Your answer must be the full set of records, repeated exactly.

Task inputs -

•••••

/-- Time base, TIU and tach registers that a write changes without further effect. -/
def State.timeReg (off : Nat) (s : State) : Option Reg :=
  let t := s.time
  let tiuOn := fbit s.tiu.cfg F.TIU_CFG.ENABLE
  firstReg
    [regAt off 0x000 { kind := F.TB_CFG.kind, gate := fbit t.cfg F.TB_CFG.ENABLE, old := t.cfg, put := fun w => s.takeTimeCfg (t.cfgWord w) t.ptp },
     regAt off 0x004 { kind := F.TB_STEER.kind, old := t.steer, put := fun w => s.withTime { t with steer := rawSteer w } },
     regAt off 0x008 { kind := F.TB_SET.kind, old := t.setLo, put := fun w => s.withTime { t with setLo := w } },
     regAt off 0x00C { kind := F.TB_SET.kind, old := t.setHi, put := fun w => s.withTime { t with setHi := w } },
     regAt off 0x014 { kind := F.TB_STAT.kind, old := t.stat, put := fun w => s.withTime { t with stat := w } },
     regAt off 0x100 { kind := F.TIU_CFG.kind, gate := tiuOn, old := s.tiu.cfg, put := fun w => s.withTiu { s.tiu with cfg := w } },
     regAt off 0x104 { kind := F.TIU_STOPSEL.kind, gate := tiuOn, old := s.tiu.stopSel, put := fun w => s.withTiu { s.tiu with stopSel := w } },
     regAt off 0x10C { kind := F.TIU_STAT.kind, old := s.tiu.stat, put := fun w => s.withTiu { s.tiu with stat := w } }]

/-- Tach registers below CFG, in the front domain (R281). -/
def State.tachReg (off : Nat) (s : State) : Option Reg :=
  let tach (k : Nat) (kind : RegKind) (old : Tach → Word) (put : Tach → Word → Tach) : Reg :=
    let x := s.tachOf k
    { kind, gate := fbit x.cfg F.TACH_CFG.ENABLE, old := old x, put := fun w => s.setTach k (put x w) }
  firstReg
    [regRow off 0x204 0x20 8 (fun k => tach k F.TACH_STALL.kind (·.stall) (fun x w => { x with stall := w, stallCopy := w })),
     regRow off 0x210 0x20 8 (fun k => tach k F.TACH_STAT.kind (·.stat) (fun x w => { x with stat := w }))]

/-- A write in the time base's block. TIU_CTRL.GO comes with its calibration codes as TIU_GO. -/
def State.writeTimeBase (off : Nat) (w : Word) (s : State) : State :=
  let flag (t : State) : State := t.tbIgnored true off
  if off < 0x200 then
    if off = 0x010 then s.writeTbCtrl w
    else match s.timeReg off with | some r => r.write flag w | none => s
  else if !s.power.front then s
  else
    match rowIndex off 0x200 0x20 8 with
    | some k => s.writeTachCfg k w
    | none => match s.tachReg off with | some r => r.write flag w | none => s

/-! ### Cellar (R299, Table 16.5) -/

/-- PANIC_ON and PANIC_OFF exist on P0 and P5 only. -/
def portKind (p : Nat) : RegKind := if p = 0 ∨ p = 5 then F.PORT_CFG.kind else { rwe := 0xFF }

/-- A PHY block's register at an offset within it. -/
def phyReg (y : Phy) (off : Nat) : Option (RegKind × Word × (Word → Phy)) :=
  match rowIndex off 0x000 4 9, rowIndex off 0x040 4 9, rowIndex off 0x080 4 72, rowIndex off 0x200 4 72 with
  | some b, _, _, _ => some (F.WLGATE_DLY.kind, vget y.wl b 0, fun w => { y with wl := vset y.wl b w })
  | _, some b, _, _ => some (F.WLGATE_DLY.kind, vget y.gate b 0, fun w => { y with gate := vset y.gate b w })
  | _, _, some i, _ => some (F.DQ_DLY.kind, vget y.rdq i 0, fun w => { y with rdq := vset y.rdq i w })
  | _, _, _, some i => some (F.DQ_DLY.kind, vget y.wdq i 0, fun w => { y with wdq := vset y.wdq i w })
  | _, _, _, _ => if off = 0x380 then some (F.VREF.kind, y.vref, fun w => { y with vref := w }) else none

/-- Words that firmware refuses, and so does not write: the Cellar enabled beside the helpers or on a descriptor outside Table 16.1, the helpers beside the
Cellar (R285, R299), and the values that Table 16.6 says are refused. A value outside another range of the table is stored as it stands (DESIGN CHOICE, log
entry 96). -/
def Cellar.refusesCfg (c : Cellar) (w : Word) : Bool := fbit w F.CELLAR_CFG.ENABLE && (fbit c.trnCfg F.TRN_CFG.ENABLE || !memDescListed c.memDesc)
def refusesDesc (w : Word) : Bool := decide (1 < fget w F.MEM_DESC.WIDTH) || fget w F.MEM_DESC.DENSITY == 3
def Cellar.refusesTrn (c : Cellar) (w : Word) : Bool :=
  (fbit w F.TRN_CFG.ENABLE && fbit c.cfg F.CELLAR_CFG.ENABLE) || (decide (fget w F.TRN_CFG.PATTERN < 2) && fget w F.TRN_CFG.SEED == 0)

•••••

Answer for this exercise -
/-- Time base, TIU and tach registers that a write changes without further effect. -/
def State.timeReg (off : Nat) (s : State) : Option Reg :=
  let t := s.time
  let tiuOn := fbit s.tiu.cfg F.TIU_CFG.ENABLE
  firstReg
    [regAt off 0x000 { kind := F.TB_CFG.kind, gate := fbit t.cfg F.TB_CFG.ENABLE, old := t.cfg, put := fun w => s.takeTimeCfg (t.cfgWord w) t.ptp },
     regAt off 0x004 { kind := F.TB_STEER.kind, old := t.steer, put := fun w => s.withTime { t with steer := rawSteer w } },
     regAt off 0x008 { kind := F.TB_SET.kind, old := t.setLo, put := fun w => s.withTime { t with setLo := w } },
     regAt off 0x00C { kind := F.TB_SET.kind, old := t.setHi, put := fun w => s.withTime { t with setHi := w } },
     regAt off 0x014 { kind := F.TB_STAT.kind, old := t.stat, put := fun w => s.withTime { t with stat := w } },
     regAt off 0x100 { kind := F.TIU_CFG.kind, gate := tiuOn, old := s.tiu.cfg, put := fun w => s.withTiu { s.tiu with cfg := w } },
     regAt off 0x104 { kind := F.TIU_STOPSEL.kind, gate := tiuOn, old := s.tiu.stopSel, put := fun w => s.withTiu { s.tiu with stopSel := w } },
     regAt off 0x10C { kind := F.TIU_STAT.kind, old := s.tiu.stat, put := fun w => s.withTiu { s.tiu with stat := w } }]

/-- Tach registers below CFG, in the front domain (R281). -/
def State.tachReg (off : Nat) (s : State) : Option Reg :=
  let tach (k : Nat) (kind : RegKind) (old : Tach → Word) (put : Tach → Word → Tach) : Reg :=
    let x := s.tachOf k
    { kind, gate := fbit x.cfg F.TACH_CFG.ENABLE, old := old x, put := fun w => s.setTach k (put x w) }
  firstReg
    [regRow off 0x204 0x20 8 (fun k => tach k F.TACH_STALL.kind (·.stall) (fun x w => { x with stall := w, stallCopy := w })),
     regRow off 0x210 0x20 8 (fun k => tach k F.TACH_STAT.kind (·.stat) (fun x w => { x with stat := w }))]

/-- A write in the time base's block. TIU_CTRL.GO comes with its calibration codes as TIU_GO. -/
def State.writeTimeBase (off : Nat) (w : Word) (s : State) : State :=
  let flag (t : State) : State := t.tbIgnored true off
  if off < 0x200 then
    if off = 0x010 then s.writeTbCtrl w
    else match s.timeReg off with | some r => r.write flag w | none => s
  else if !s.power.front then s
  else
    match rowIndex off 0x200 0x20 8 with
    | some k => s.writeTachCfg k w
    | none => match s.tachReg off with | some r => r.write flag w | none => s

/-! ### Cellar (R299, Table 16.5) -/

/-- PANIC_ON and PANIC_OFF exist on P0 and P5 only. -/
def portKind (p : Nat) : RegKind := if p = 0 ∨ p = 5 then F.PORT_CFG.kind else { rwe := 0xFF }

/-- A PHY block's register at an offset within it. -/
def phyReg (y : Phy) (off : Nat) : Option (RegKind × Word × (Word → Phy)) :=
  match rowIndex off 0x000 4 9, rowIndex off 0x040 4 9, rowIndex off 0x080 4 72, rowIndex off 0x200 4 72 with
  | some b, _, _, _ => some (F.WLGATE_DLY.kind, vget y.wl b 0, fun w => { y with wl := vset y.wl b w })
  | _, some b, _, _ => some (F.WLGATE_DLY.kind, vget y.gate b 0, fun w => { y with gate := vset y.gate b w })
  | _, _, some i, _ => some (F.DQ_DLY.kind, vget y.rdq i 0, fun w => { y with rdq := vset y.rdq i w })
  | _, _, _, some i => some (F.DQ_DLY.kind, vget y.wdq i 0, fun w => { y with wdq := vset y.wdq i w })
  | _, _, _, _ => if off = 0x380 then some (F.VREF.kind, y.vref, fun w => { y with vref := w }) else none

/-- Words that firmware refuses, and so does not write: the Cellar enabled beside the helpers or on a descriptor outside Table 16.1, the helpers beside the
Cellar (R285, R299), and the values that Table 16.6 says are refused. A value outside another range of the table is stored as it stands (DESIGN CHOICE, log
entry 96). -/
def Cellar.refusesCfg (c : Cellar) (w : Word) : Bool := fbit w F.CELLAR_CFG.ENABLE && (fbit c.trnCfg F.TRN_CFG.ENABLE || !memDescListed c.memDesc)
def refusesDesc (w : Word) : Bool := decide (1 < fget w F.MEM_DESC.WIDTH) || fget w F.MEM_DESC.DENSITY == 3
def Cellar.refusesTrn (c : Cellar) (w : Word) : Bool :=
  (fbit w F.TRN_CFG.ENABLE && fbit c.cfg F.CELLAR_CFG.ENABLE) || (decide (fget w F.TRN_CFG.PATTERN < 2) && fget w F.TRN_CFG.SEED == 0)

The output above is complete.